▸ **EXERCISE AIM**:
Your response should reproduce every line of the entries that contains the word "partition".
··· RECORDED DATA
/-- Addresses that fail each check of R163 in turn (n = 4), and two that pass. -/
theorem witness_AccessChecksInOrder :
    let s := locked (paged base); let entry (a : Nat) (w : Bool) := tlbFind (s.core 0) 1 a w
    (2 % 4 ≠ 0) ∧ (2 ^ 60 % 4 = 0 ∧ canonical (2 ^ 60) = false) ∧
    (0x50000 % 4 = 0 ∧ canonical 0x50000 = true ∧ (entry 0x50000 false).isNone = true) ∧
    ((entry 0x10000 true).any (fun t => !pteW t.entry.toNat) = true ∧ canonical 0x10000 = true) ∧
    ((entry 0x30004 true).any (fun t => pteW t.entry.toNat) = true ∧
      (s.core 0).locks.any (fun k => k.2.live && !k.2.win && k.2.tag == 1 && decide (k.2.lo ≤ 0x30004) && decide (0x30004 ≤ k.2.hi)) = true) ∧
    (∀ a ∈ [0x30000, 0x3FFFC], a % 4 = 0 ∧ canonical a = true ∧ (entry a true).any (fun t => pteW t.entry.toNat) = true ∧
      ∀ j < 4, (s.core 0).locks.all (fun k => !(decide (k.2.lo ≤ a + j) && decide (a + j ≤ k.2.hi))) = true) := by decide +kernel

/-- A group that holds arrays 0 and 1 of core 0, with a peer group on core 1 that holds array 0. -/
def windowed (s : State) : State :=
  { s with
    groups := (s.groups.modify 2 fun g => { g with nsto := 2 }).insert 5 { loadedGroup 0 1 3 with core := 1, nsto := 1 }
    convoys := s.convoys.modify 1 fun v => { v with groups := [2, 5] } }
def scratched (s : State) : State := s.updCore 0 fun k => { k with scratch := { k.scratch with ways := 1, owner := some 2 } }

theorem witness_WindowAndScratchPlaces : let s := scratched (windowed base)
    (s.group? 2 = some { loadedGroup 0 1 3 with nsto := 2 } ∧ (∀ g, (s.core g).locks = []) ∧ s.convoy? 1 = some { loadedConvoy 0 2 with groups := [2, 5] }) ∧
    ((0x40000 : Nat) < 0x600000 ∧ 0x40000 / 0x40000 < 2) ∧ ¬((0x80000 : Nat) / 0x40000 < 2) ∧ (0x14000000 : Nat) % 16 = 0 ∧
    ((0x10000000 : Nat) ≤ 0x11000000 ∧ 0x11000000 % 0x1000000 < 0x600000 ∧ (0x11000000 - 0x10000000) / 0x1000000 ≠ 0 % 4 ∧
      ([2, 5] : List Nat)[(1 ^^^ 0 : Nat)]? = some 5 ∧ s.group? 5 = some { loadedGroup 0 1 3 with core := 1, nsto := 1 } ∧
      ((loadedConvoy 0 2).freed.contains 1 = false)) ∧
    ((s.core 0).scratch.owner = some 2 ∧ 16380 + 4 ≤ 16384 * (s.core 0).scratch.ways ∧ 16384 * (s.core 0).scratch.ways < 16384 + 4) :=
  ⟨⟨by decide +kernel, core_all (p := fun k => k.locks = []) rfl (by decide +kernel), by decide +kernel⟩, by decide, by decide, by decide, by decide +kernel, by decide +kernel⟩

/-- Executable with every lane's address on the page of data: s2 holds its base. -/
def based (x : Crew) : Crew := sreg 2 0x30000 x
def data (f : Crew → Crew := id) : State := st (fun x => f (based x)) paged

theorem ready_data {i : Instr} {f : Crew → Crew} (h : readyB i (data f) (f (based crew0)) = true) : Ready i (data f) (f (based crew0)) :=
  ready_of rfl h

/-- Loads that begin: no queued byte in the way, no poison, no lane, and each form. -/
theorem witness_LoadsBegin :
    let eas := laneEas (data) (based crew0) 64 (.s 2) .lid 2
    (∀ i ∈ ([.lds h0 ⟨.i32, 2, true, .v 1, .s 2, .v 3, ⟨0, 0, 0, none⟩⟩, .ldg h0 ⟨.i32, 2, false, .v 1, .s 2, .lid, ⟨0, 0, 0, none⟩⟩,
      .ldx h0 ⟨.i32, 0, .v 1, .v 2, .s 2, ⟨0, 0, 0, none⟩⟩, .ldsc h0 ⟨.i32, 0, .s 1, .s 2, .zero, ⟨0, 0, 0, none⟩⟩] : List Instr),
      readyB i (data) (based crew0) = true ∧ readyB i (data (em 0)) (em 0 (based crew0)) = true) ∧
    eas ≠ [] ∧ (match checkAccess (data) (based crew0) (request 0 4 false eas) with
      | .ok l => l.length == 128
      | .error _ => false) = true := by decide +kernel

/-- Stores and atomics: the queue empty and full, and a bound entry with each action. -/
theorem witness_StoresQueue :
    let full (x : Crew) : Crew := { based x with sq := List.replicate 32 ⟨.store [] 0 0 0, 0⟩ }
    let eas := laneEas (data) (based crew0) 64 (.s 2) .lid 2
    (∀ i ∈ ([.sts h0 ⟨.i32, 2, true, .v 1, .s 2, .v 3, ⟨0, 0, 0, none⟩⟩, .stg h0 ⟨.i32, 2, false, .v 1, .s 2, .lid, ⟨0, 0, 0, some 63⟩⟩,
      .stx h0 ⟨.i32, 0, .v 1, .v 2, .s 2, ⟨0, 0, 0, none⟩⟩, .stsc h0 ⟨.i32, 0, .s 1, .s 2, .zero, ⟨5, 2, 0, none⟩⟩] : List Instr),
      readyB i (data) (based crew0) = true ∧ readyB i (data (em 0)) (em 0 (based crew0)) = true ∧ readyB i (data full) (full crew0) = true) ∧
    (match checkAccess (data) (based crew0) (request 0 4 true eas) with
      | .ok l => l.length == 128
      | .error _ => false) = true ∧
    (based crew0).sq.length < 32 ∧ 32 ≤ (full crew0).sq.length ∧ ((data).ctx? 1).any (fun u => u.updates.isEmpty) = true ∧
    (∀ act ∈ [0, 1, 2], let b : Bound := { Bound.cleared with kind := 1, act := act, lo := 1, hi := 5 }
      b.outside 0 = true ∧ b.outside 6 = true ∧ b.outside 1 = false ∧ b.outside 5 = false) := by decide +kernel
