-- ==== Sys2Proof/Machine/Types.lean ====
section
/-!
DEFINITION. The values that cross the block's faces and stand as operands of commands: request words (R88, R213),
cipher descriptors (R243), write lines (R90), response beats (R91, R259), snoops and answers (R215, R216), ring
messages, housekeeping results and the physical outcomes of a start (R339).
-/
namespace Sys2Proof.Machine
open Sys2Proof

/-- Scheduler service classes (R10, R131): B has the sub-levels BH and BL. -/
inductive Cls | p | t | l | bh | bl
  deriving DecidableEq, Repr

/-- Request opcodes (R89). -/
inductive Op | read | writePosted | writeAck | rdShared | rdUnique | upgrade | wrBack | masterReset
  deriving DecidableEq, Repr

/-- Response status codes (R92). -/
inductive Status
  | ok | poison | accessFault | addrFault | formatFault | keyEmpty | cipherFail | partition | resetDone | errMsg
  | specRefused | notValid
  deriving DecidableEq, Repr, Inhabited

/-- Coherence response types (R214); `none` is CRESP 0. -/
inductive Cresp | none | dataS | dataE | dataM | dataO | ack | retry | poison | partition
  deriving DecidableEq, Repr

/-- Stable and transient states of a line in a cache (R211, R227). -/
inductive CState | m | o | e | s | i | isD | imAd | smA | omA | miA | oiA | eiA | iiA
  deriving DecidableEq, Repr

/-- Snoop types (R215). -/
inductive SnpType | down | give | drop
  deriving DecidableEq, Repr

/-- Snoop answers (R216). -/
inductive SnpAns | gone | kept | fwd
  deriving DecidableEq, Repr

/-- OWNER_KIND of a filter entry (R218). -/
inductive OwnKind | none | x | o
  deriving DecidableEq, Repr

/-- INDOUBT of a filter entry (R218). -/
inductive Doubt | none | shared | dirty
  deriving DecidableEq, Repr

/-- Cipher modes (R245). -/
inductive CMode | xts128 | xts256 | gcm | ctr
  deriving DecidableEq, Repr

/-- The two access paths (R365, R367). -/
inductive Path | win | bus
  deriving DecidableEq, Repr

/-- How a package-wide write reaches a tile (R384): on its own path, sent onward by a TILE field, or copied by the anchor over the ring. -/
inductive Via | own | onward | copy
  deriving DecidableEq, Repr

/-- Tile states that a heartbeat reports (R83). -/
inductive TileSt | serving | quenched | recovering | fenced
  deriving DecidableEq, Repr

/-- Fault classes 0 to 8 (R304, R336). -/
inductive FClass | lane | calibration | row | bank | pc | stack | tile | link | reference
  deriving DecidableEq, Repr

/-- Causes of a dead agent (R241). -/
inductive DeadCause | reset | flushed | snoopLimit | fenced
  deriving DecidableEq, Repr

/-- Causes of a tile's fence (R304, class tile). -/
inductive FenceCause
  | lockstep | clock | commitHold | replica | config | notice | lone | heal | command
  deriving DecidableEq, Repr

/-- Outcomes of a decode (R183). -/
inductive Decoded | good | corrected | poisoned | misplaced | uncorrectable
  deriving DecidableEq, Repr

/-- The reason a recovery closes with (R308, R310, R311). -/
inductive RecResult | passed | noSpare | failed | abandoned | retired
  deriving DecidableEq, Repr

/-- The cipher descriptor of a port request (R243); reserved bits are `resv`. -/
structure CDesc where
  cv : Bool
  first : Bool
  last : Bool
  stream : BitVec 4
  mode : BitVec 3
  dir : Bool
  slot : BitVec 10
  du : BitVec 4
  len : BitVec 17
  iv : BitVec 128
  tag : BitVec 128
  resv : BitVec 6
  deriving DecidableEq, Repr

/-- A request word but for its opcode (R88), with the coherence sideband (R213) and the cipher sideband (R243). -/
structure ReqWord where
  epoch : BitVec 2
  priv : Bool
  spec : Bool
  lines : BitVec 2
  tag : BitVec 12
  tenant : BitVec 12
  master : BitVec 8
  addr : BitVec 38
  dirty : Bool
  rage : BitVec 3
  desc : Option CDesc
  deriving DecidableEq, Repr

/-- A write line on the write-data channel (R90). -/
structure WLine where
  epoch : BitVec 2
  last : Bool
  poison : Bool
  data : Line
  deriving DecidableEq, Repr

/-- Data of a line with its poison. -/
structure PLine where
  data : Line
  poison : Bool
  deriving DecidableEq, Repr

/-- A response beat (R91) with its cipher sideband (R259). -/
structure Beat where
  status : Status
  line : Nat
  last : Bool
  corrected : Bool
  tag : BitVec 12
  cresp : Cresp
  data : Line
  cstat : Nat
  ctag : BitVec 128
  deriving DecidableEq, Repr

/-- A mailbox record (R110). -/
structure MboxRec where
  cause : Nat
  master : BitVec 8
  tile : Nat
  tenant : BitVec 12
  addr : Nat
  tag : BitVec 12
  frame : BitVec 32
  deriving DecidableEq, Repr

/-- A request as it crosses the ring to its home (R15): what the home needs to order, queue and answer it. `total` is the length of the whole
request where this is a piece of it (0: the whole), whose first line is line `first` of it; `promoted` is the order of its last promotion (R154), and
`stamped` the clock and the tags that it carries from a retired unit (R168). -/
structure HReq where
  tile : Nat
  port : Port
  txid : Nat
  op : Op
  lines : Nat
  tenant : BitVec 12
  master : BitVec 8
  tag : BitVec 12
  addr : Nat
  cls : Cls
  demoted : Bool
  age : Nat
  coherent : Bool
  dirty : Bool
  rage : Nat
  data : List PLine
  total : Nat := 0
  promoted : Option Nat := none
  first : Nat := 0
  stamped : Option (Nat × BitVec 32 × BitVec 32) := none
  deriving DecidableEq, Repr

/-- One line's answer within a response from the home (R92). -/
structure LineAns where
  line : Nat
  status : Status
  corrected : Bool
  data : Line
  deriving DecidableEq, Repr

/-- A response that reaches the entry tile's port (R92, R214). `failed` is the record of a posted write that failed at its
home (R109). -/
structure RespMsg where
  port : Port
  txid : Nat
  cresp : Cresp
  lines : List LineAns
  failed : Option MboxRec := none
  deriving DecidableEq, Repr

/-- A snoop message on an arc of the ring (R210, R215, R223): `targets` are the agents it is for, `sup` the one that gets FWD 1, `after` the
request of an agent that the home answered last on the line, whose response goes first (R217). -/
structure SnoopMsg where
  ty : SnpType
  sup : Option Nat
  home : Nat
  txn : Nat
  req : Nat
  line : Nat
  targets : List Nat
  after : List (Nat × Nat)
  deriving DecidableEq, Repr

/-- A snoop presented to an agent (R215). -/
structure Snoop where
  agent : Nat
  ty : SnpType
  fwd : Bool
  home : Nat
  txn : Nat
  req : Nat
  line : Nat
  deriving DecidableEq, Repr

/-- A Seam update on its way to the parity tile (R195). `home` is the tile it comes from; `whole` holds the new line where Δ is unknown; `no` is the home's number for the write, 0
for one that awaits no acknowledgement; `req`, `start` and `finish` are the class, age and tags that its parts carry. -/
structure SeamUpd where
  home : Nat
  no : Nat
  req : HReq
  start : BitVec 32
  finish : BitVec 32
  line : Nat
  delta : Line
  oldPoison : Bool
  newPoison : Bool
  whole : Option Line
  deriving DecidableEq, Repr

/-- What another member of a stripe row decodes as (R198). -/
structure Member where
  data : Line
  res : Decoded
  deriving DecidableEq, Repr

/-- A heartbeat (R83) with the offset measured on it (R77). -/
structure Heartbeat where
  tile : TileNo
  frame : BitVec 16
  gen : BitVec 16
  anchor : TileNo
  st : TileSt
  offset : Int
  life : Option Nat := none
  deriving DecidableEq, Repr

/-- An entry of the repair map (R330, R352). -/
structure MapEnt where
  kind : Nat
  tile : Nat
  pc : Nat
  bankLane : Nat
  d : Nat
  deriving DecidableEq, Repr

/-- Messages and notices that the ring stop sends; a request and a response carry the arc they take (R14): ascending, descending, or none within
the tile (R80, R82, R83, R109, R132, R155, R195, R210, R232, R236, R313, R324, R326, R328). -/
inductive RingMsg
  | request (home : Nat) (arc : Option Bool) (r : HReq)
  | response (tile : Nat) (arc : Option Bool) (m : RespMsg)
  | notice (tile : Nat) (port : Port) (txid : Nat)
  | panic (port : Port) (on : Bool)
  | heartbeat (tile frame gen anchor : Nat) (st : TileSt)
  | fence (tile : Nat)
  | prepare (f : BitVec 64) (gen : BitVec 32) (digest : BitVec 32)
  | vote (tile : Nat) (digest : BitVec 32)
  | go (f : BitVec 64)
  | abort (missing differing : BitVec 8)
  | stagedCopy (obj : Nat) (ws : List Word)
  | snapshotAt (frame : BitVec 64)
  | snoop (arc : Option Bool) (m : SnoopMsg)
  | forward (tile : Nat) (port : Port) (line : Nat) (d : PLine) (dirty : Bool)
  | snoopAnswer (home agent txn : Nat) (a : SnpAns) (zero : Bool) (keep : CState) (dirty : Bool) (data : Option Line)
  | deadAgent (agent : Nat) (cause : DeadCause)
  | lostLine (home line req : Nat)
  | seamUpdate (tile : Nat) (u : SeamUpd)
  | seamAck (tile line no : Nat) (ok : Bool)
  | memberRead (line : Nat) (tiles : List Nat)
  | member (tile line : Nat) (m : Member)
  | retired (tile kind pc bank : Nat)
  | linkNotice (k : Nat)
  | resend (side : Nat)
  | split (d : BitVec 64)
  | heal (h : BitVec 64)
  | restart (tile : Nat)
  | shutdown
  | foster (tile : Nat)
  | repairEntries (l : List MapEnt)
  | config (gen digest : BitVec 32)
  | lifeEq (v : Nat)
  | ledger (tile : Nat) (map : List MapEnt) (failed : Nat) (counts : List Nat)
  | onward (tile no : Nat) (bytes : List Byte)
  | onwardReply (no : Nat) (bytes : List Byte)
  | imageRecord (obj : Nat) (ws : List Word)
  | chainRecord (up : Bool) (tile : Nat) (samples : List Word) (missing : BitVec 32) (crc : BitVec 32)
  | maps
  deriving DecidableEq, Repr

/-- Stack commands on a pseudo-channel's bus (R158). -/
inductive StackCmd
  | act (bank row : Nat)
  | rd (bank col : Nat) (ap : Bool)
  | wr (bank col : Nat) (ap : Bool)
  | refPb (bank : Nat) (forced : Bool)
  | refAb
  | pdEnter
  | pdExit
  | srEnter
  | srExit
  deriving DecidableEq, Repr

/-- What the block drives at its faces (R404), kept in the order driven. -/
inductive Out
  | ring (m : RingMsg)
  | beat (p : Port) (b : Beat)
  | initWord (p : Port) (epoch : BitVec 2) (req wr : Nat)
  | returnWord (p : Port) (epoch : BitVec 2) (req wr : Nat)
  | snoop (s : Snoop)
  | stack (pc : Nat) (at_ : Nat) (c : StackCmd)
  | trace (frame : BitVec 64) (slot : Nat)
  | reply (bytes : List Byte)
  | read (h : Path) (ws : List Word)
  | ibi (payload : List Byte)
  | i3c (bytes : List Byte)
  | agentReq (a : Nat) (op : Op) (line : Nat) (dirty : Bool) (rage : Nat) (data : Line)
  | agentAns (a : Nat) (home txn : Nat) (ans : SnpAns) (new : CState) (dirty : Bool) (data : Line)
  | store (cmd : Nat) (addr : Nat)
  deriving DecidableEq, Repr
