/-- The row that the rebuild or the resynchronisation works on (R200, R204): whether its lines are being read, those to be written and those
written, by bit, and the tiles whose lines a rebuild makes, with theirs by bit. -/
structure SeamJob where
  row : Nat
  resync : Bool
  fed : Bool
  todo : Nat
  done : Nat
  who : List (Nat × Nat) := []
  deriving DecidableEq, Repr

/-- Seam and Pickle state of the tile (R189-R207): `resync` is this tile's own list (R203), `listed` the rows of the package that are
resynchronised, `rowsDone` those of them that are done; `taking` the tiles back in the package that take their rows back, `backRows` the rows done (R323); `switched` are rows with the tile whose lines stand rebuilt here, by bit; `wrote` counts
against REBUILD_LIMIT; `updates` wait for the row's switch. -/
structure Seam where
  lost : BitVec 8 := 0
  readOnly : Bool := false
  resync : List Nat := []
  resyncAll : Bool := false
  resyncing : Bool := false
  listed : List Nat := []
  listedAll : Bool := false
  rowsDone : List Nat := []
  taking : List Nat := []
  backRows : List Nat := []
  rebuild : List Nat := []
  switched : List (Nat × Nat × Nat) := []
  unprotected : Bool := false
  job : Option SeamJob := none
  wrote : Nat := 0
  updates : List SeamUpd := []
  writes : List SeamWr := []
  recons : List Recon := []
  fixQueue : List Nat := []
  passOn : Bool := false
  passCount : Nat := 0
  interval : Nat := 0
  intervalDue : Bool := false
  stepBase : BitVec 64 := 0
  standFrom : BitVec 64 := 0
  deriving DecidableEq, Repr

/-- A snoop-filter entry (R218) with the stamp of its last use (R220). -/
structure Entry where
  present : BitVec 48
  kind : OwnKind
  owner : Nat
  cur : Bool
  doubt : Doubt
  used : Nat
  deriving DecidableEq, Repr

/-- Transient home states (R225). -/
inductive Busy | snp | mem | wb
  deriving DecidableEq, Repr

/-- What a home transaction serves (R57, R220, R225, R226, R229, R234, R237, R238). -/
inductive TxKind | rdShared | rdUnique | upgrade | wrBack | plainRead | plainWrite | recall | backInval | heal | hold | lostHome | forget
  deriving DecidableEq, Repr

/-- A transaction of the home's tracker (R221), on the package address of a line; `no` is its serial number, `cur` STACK_CURRENT as it began; `idx` is the line's place in its request, `okind`,
`owner` and `sup` the owner recorded at ordering and the supplier with FWD 1 (R222), `next` a request that waits for the way it frees. -/
structure Txn where
  id : Nat
  no : Nat
  line : Nat
  kind : TxKind
  idx : Nat
  okind : OwnKind
  sup : Option Nat
  req : Option HReq
  busy : Busy
  wait : List Nat
  owner : Option Nat
  stackDue : Bool
  stack : Option PLine
  corr : Bool
  fwd : Option (Line × Bool)
  dropped : Option Line
  bad : Bool
  cur : Bool
  grant : Cresp
  next : Option (Nat × HReq)
  deriving DecidableEq, Repr

/-- A reservation (R230); `since` is the frame from which the line has been in HReserved. -/
structure Resv where
  agent : Nat
  line : Nat
  since : Option (BitVec 64)
  deriving DecidableEq, Repr

/-- The home agent (R218-R240); `held` are requests that wait for a domain (R31), for the recall of their line (R126) or for the switch of their
row (R200, R234); `given` the master and the number of the request that the home last answered to an agent on a line (R126, R217), `serial` the
last transaction's serial number, `lostPos` how far the recall of a lost home's lines has come (R234). -/
structure Home where
  filter : SMap Entry := []
  txns : List Txn := []
  plain : List (Nat × HReq) := []
  plainWait : List (Nat × HReq) := []
  held : List HReq := []
  resv : List Resv := []
  dead : BitVec 48 := 0
  deadLost : SMap Nat := []
  stamp : Nat := 0
  work : List (Nat × TxKind) := []
  classify : Bool := false
  holdFrom : Option (BitVec 64) := none
  expired : Bool := false
  healing : Bool := false
  healWb : Nat := 0
  healLost : Nat := 0
  lostRecall : Option Nat := none
  lostPos : Nat := 0
  given : SMap (Nat × Nat) := []
  serial : Nat := 0
  deriving DecidableEq, Repr

/-- A snoop held in the ring stop for one agent, with the cycle of its presentation (R210); `done`: its agent has answered it; `after`: the request
whose response goes first (R217). -/
structure SnoopSt where
  s : Snoop
  shown : Option Nat
  done : Bool := false
  after : Option Nat := none
  deriving DecidableEq, Repr

/-- A cached line of a caching agent (R211); `rage` counts the Retry answers of the request it may resend, `back` says that it is a WR_BACK
(R213, R228). -/
structure ALine where
  st : CState := .i
  data : Line := 0
  rage : Nat := 0
  back : Bool := false
  deriving DecidableEq, Repr

/-- A key slot (R260-R264). `st`: 0 empty, 1 loaded, 2 load pending, 3 erase pending, 4 parity fault. -/
structure Slot where
  st : Nat := 0
  kind : Nat := 0
  key : BitVec 512 := 0
  kcv : BitVec 24 := 0
  newKind : Nat := 0
  newKey : BitVec 512 := 0
  applied : Bool := false
  deriving DecidableEq, Repr

/-- A line of a cipher request in the lanes (R251, R252): `corr` says that the line code corrected it (R91), `sent` that it went to its home. -/
structure CLn where
  idx : Nat
  txid : Nat
  d : PLine
  corr : Bool := false
  sent : Bool := false
  computed : Bool := false
  out : PLine := ⟨0, false⟩
  released : Bool := false
  failed : Bool := false
  deriving DecidableEq, Repr

/-- A segment: the lines of one port request, the pair that computes it, and the pair that failed its first compare (R251, R254). -/
structure Seg where
  first : Nat
  count : Nat
  txid : Nat
  pair : Option Nat := none
  failedOn : Option Nat := none
  deriving DecidableEq, Repr

/-- An entry of the cipher queue: one open stream (R250, R257, R266); `born` is its place in the order of admission (R251). -/
structure CEnt where
  born : Nat := 0
  port : Nat
  stream : Nat
  mode : CMode
  dir : Bool
  slot : Nat
  du : Nat
  len : Nat
  addr : Nat
  iv : BitVec 128
  tag : BitVec 128
  next : Nat
  master : BitVec 8
  tenant : BitVec 12
  failed : Option Nat
  poisoned : Bool
  lns : List CLn
  segs : List Seg
  lastFrame : BitVec 64
  hold : Nat
  lastTx : Option Nat
  deriving DecidableEq, Repr

/-- The cipher lanes of the tile (R242-R266); `busy` is the cycle to which each pair is occupied (R251). -/
structure Cipher where
  ents : SMap CEnt := []
  born : Nat := 0
  busy : SMap Nat := []
  slots : SMap Slot := []
  fenced : BitVec 48 := 0
  miss : SMap Nat := []
  noneLogged : Bool := false
  badSlots : List Nat := []
  deriving DecidableEq, Repr

/-- Stack identification, grade, timing and clock multipliers (R37-R40, R169, R280, R298, R299); `rows` are the row bits of every tile's stack. -/
structure Phy where
  grade : Nat := 0
  declared : List Nat := []
  ids : Nat := 0
  rowBits : Nat := 0
  rows : List Nat := []
  cap : Nat := 0
  clipped : Bool := false
  differ : Bool := false
  pll0 : Bool := false
  pll1 : Bool := false
  trained : Bool := false
  ovr : SMap Word := []
  ovrDue : List Nat := []
  pWorstHigh : Bool := false
  deriving DecidableEq, Repr

/-- Housekeeping and Assay (R267-R284, R291); `hot` is what the readouts call for, `hotNow` the state in force since the tick. -/
structure Hk where
  samples : SMap Word := []
  missing : BitVec 32 := 0
  outLim : BitVec 32 := 0
  chFault : BitVec 32 := 0
  nowMiss : BitVec 32 := 0
  nowOut : BitVec 32 := 0
  nowOff : BitVec 32 := 0
  prevMiss : BitVec 32 := 0
  prevOut : BitVec 32 := 0
  supplyRep : BitVec 32 := 0
  chan : Nat := 0
  rounds : Nat := 0
  witOut : Nat := 0
  witIn : Nat := 0
  witLevel : Bool := false
  refFault : Bool := false
  untrimmed : Bool := true
  chain : SMap Word := []
  chainGot : BitVec 8 := 0
  chainMissing : BitVec 8 := 0
  chainFault : BitVec 8 := 0
  chainNew : Bool := false
  force : SMap Word := []
  forceDue : SMap Word := []
  meas : SMap Word := []
  measT : SMap Word := []
  refusals : SMap Nat := []
  assayAt : SMap Nat := []
  hot : Nat := 0
  hotNow : Nat := 0
  half : Bool := false
  halfDue : Option Bool := none
  deriving DecidableEq, Repr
······
▸ **RESULT**:
  | ok | poison | accessFault | addrFault | formatFault | keyEmpty | cipherFail | partition | resetDone | errMsg
inductive Cresp | none | dataS | dataE | dataM | dataO | ack | retry | poison | partition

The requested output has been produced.